Verbatim output required. Print the data in full.

Stored data entries:
_ _ _ _ _
-- ==== Sys2Proof/Machine/Brass.lean ====
section
/-! DEFINITION. Remote edges: records encoded and sent, packets received and recovered, the stale store, and the close of a
frame (R378 to R385, R451). -/

namespace Sys2Proof.Machine

/-! ## Records on the wire (R380) -/

def recKey (h : Nat) : Nat := nBits h 48 32
def recSeq (h : Nat) : Nat := nBits h 80 16
def recFrame (h : Nat) : Nat := nBits h 16 32
/-- The header of a record of bytes. -/
def recHead (r : List Byte) : Nat := leNat (r.take 16)
/-- A header with some of its fields replaced. -/
def withBits (h lo n x : Nat) : Nat := h - nBits h lo n * 2 ^ lo + x % 2 ^ n * 2 ^ lo

/-- Unit u of a payload, padded with zeros. -/
def payloadUnit (p : List Byte) (u : Nat) : Nat := leNat ((p.drop (8 * u)).take 8)
/-- A delta record against the same key's payload of the frame before. -/
def deltaRecord (h : Nat) (p old : List Byte) : List Byte :=
  let us := (List.range (ceilDiv p.length 8)).filter fun u => payloadUnit p u != payloadUnit old u
  leBytes 16 (h + 2 ^ 111) ++ leBytes 4 (us.foldl (fun m u => m + 2 ^ u) 0)
    ++ us.flatMap fun u => leBytes 8 (Nat.xor (payloadUnit p u) (payloadUnit old u))
def fullRecord (h : Nat) (p : List Byte) : List Byte := leBytes 16 h ++ p

/-- A record as it stands in a packet: its header without the delta bit, and the mask and units of a delta, or the payload. -/
structure WireRecord where
  hdr : Nat
  delta : Option Nat
  bytes : List Byte
  deriving DecidableEq, Repr

/-- The records of a body. -/
def wireRecords : Nat → List Byte → List WireRecord
  | 0, _ => []
  | fuel + 1, bs =>
    if bs.length < 16 then []
    else
      let h := recHead bs
      if h.testBit 111 then
        let m := leNat ((bs.drop 16).take 4)
        let n := 8 * ((List.range 32).filter m.testBit).length
        ⟨h - 2 ^ 111, some m, (bs.drop 20).take n⟩ :: wireRecords fuel (bs.drop (20 + n))
      else ⟨h, none, (bs.drop 16).take (recLen h)⟩ :: wireRecords fuel (bs.drop (16 + recLen h))
def packetRecords (p : EdgePacket) : List WireRecord := wireRecords p.body.length p.body

/-- The payload of a delta against an older one. -/
def undelta (h mask : Nat) (units old : List Byte) : List Byte :=
  let set := (List.range 32).filter mask.testBit
  let unit (u : Nat) : Nat :=
    if mask.testBit u then Nat.xor (payloadUnit old u) (payloadUnit units (set.idxOf u)) else payloadUnit old u
  ((List.range (ceilDiv (recLen h) 8)).flatMap fun u => leBytes 8 (unit u)).take (recLen h)

/-! ## Sending (R380, R451) -/

/-- How one record is sent, and whether in full. DESIGN CHOICE, log entry 117: a delta that alone is longer than a body may be (R378,
R380), which its 4 mask bytes can make it, is sent in full. -/
def encodeRecord (r : RemoteEdge) (frame : Nat) (rec_ : List Byte) : List Byte × Bool :=
  let h := recHead rec_
  let old := if r.sentFrame + 1 = frame then (r.sent.find? fun x => x.1 = recKey h).map Prod.snd else none
  let whole := (pKeyint r.param != 0 && frame % pKeyint r.param = 0) || r.miss.contains (recKey h)
  match old with
  | some o =>
    let d := deltaRecord h (rec_.drop 16) o
    if whole || pPmax r.param < d.length then (fullRecord h (rec_.drop 16), true) else (d, false)
  | none => (fullRecord h (rec_.drop 16), true)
_ _ _ _ _
▶ **OUTPUT BELOW**
-- ==== Sys2Proof/Machine/Brass.lean ====
section
/-! DEFINITION. Remote edges: records encoded and sent, packets received and recovered, the stale store, and the close of a
frame (R378 to R385, R451). -/

namespace Sys2Proof.Machine

/-! ## Records on the wire (R380) -/

def recKey (h : Nat) : Nat := nBits h 48 32
def recSeq (h : Nat) : Nat := nBits h 80 16
def recFrame (h : Nat) : Nat := nBits h 16 32
/-- The header of a record of bytes. -/
def recHead (r : List Byte) : Nat := leNat (r.take 16)
/-- A header with some of its fields replaced. -/
def withBits (h lo n x : Nat) : Nat := h - nBits h lo n * 2 ^ lo + x % 2 ^ n * 2 ^ lo

/-- Unit u of a payload, padded with zeros. -/
def payloadUnit (p : List Byte) (u : Nat) : Nat := leNat ((p.drop (8 * u)).take 8)
/-- A delta record against the same key's payload of the frame before. -/
def deltaRecord (h : Nat) (p old : List Byte) : List Byte :=
  let us := (List.range (ceilDiv p.length 8)).filter fun u => payloadUnit p u != payloadUnit old u
  leBytes 16 (h + 2 ^ 111) ++ leBytes 4 (us.foldl (fun m u => m + 2 ^ u) 0)
    ++ us.flatMap fun u => leBytes 8 (Nat.xor (payloadUnit p u) (payloadUnit old u))
def fullRecord (h : Nat) (p : List Byte) : List Byte := leBytes 16 h ++ p

/-- A record as it stands in a packet: its header without the delta bit, and the mask and units of a delta, or the payload. -/
structure WireRecord where
  hdr : Nat
  delta : Option Nat
  bytes : List Byte
  deriving DecidableEq, Repr

/-- The records of a body. -/
def wireRecords : Nat → List Byte → List WireRecord
  | 0, _ => []
  | fuel + 1, bs =>
    if bs.length < 16 then []
    else
      let h := recHead bs
      if h.testBit 111 then
        let m := leNat ((bs.drop 16).take 4)
        let n := 8 * ((List.range 32).filter m.testBit).length
        ⟨h - 2 ^ 111, some m, (bs.drop 20).take n⟩ :: wireRecords fuel (bs.drop (20 + n))
      else ⟨h, none, (bs.drop 16).take (recLen h)⟩ :: wireRecords fuel (bs.drop (16 + recLen h))
def packetRecords (p : EdgePacket) : List WireRecord := wireRecords p.body.length p.body

/-- The payload of a delta against an older one. -/
def undelta (h mask : Nat) (units old : List Byte) : List Byte :=
  let set := (List.range 32).filter mask.testBit
  let unit (u : Nat) : Nat :=
    if mask.testBit u then Nat.xor (payloadUnit old u) (payloadUnit units (set.idxOf u)) else payloadUnit old u
  ((List.range (ceilDiv (recLen h) 8)).flatMap fun u => leBytes 8 (unit u)).take (recLen h)

/-! ## Sending (R380, R451) -/

/-- How one record is sent, and whether in full. DESIGN CHOICE, log entry 117: a delta that alone is longer than a body may be (R378,
R380), which its 4 mask bytes can make it, is sent in full. -/
def encodeRecord (r : RemoteEdge) (frame : Nat) (rec_ : List Byte) : List Byte × Bool :=
  let h := recHead rec_
  let old := if r.sentFrame + 1 = frame then (r.sent.find? fun x => x.1 = recKey h).map Prod.snd else none
  let whole := (pKeyint r.param != 0 && frame % pKeyint r.param = 0) || r.miss.contains (recKey h)
  match old with
  | some o =>
    let d := deltaRecord h (rec_.drop 16) o
    if whole || pPmax r.param < d.length then (fullRecord h (rec_.drop 16), true) else (d, false)
  | none => (fullRecord h (rec_.drop 16), true)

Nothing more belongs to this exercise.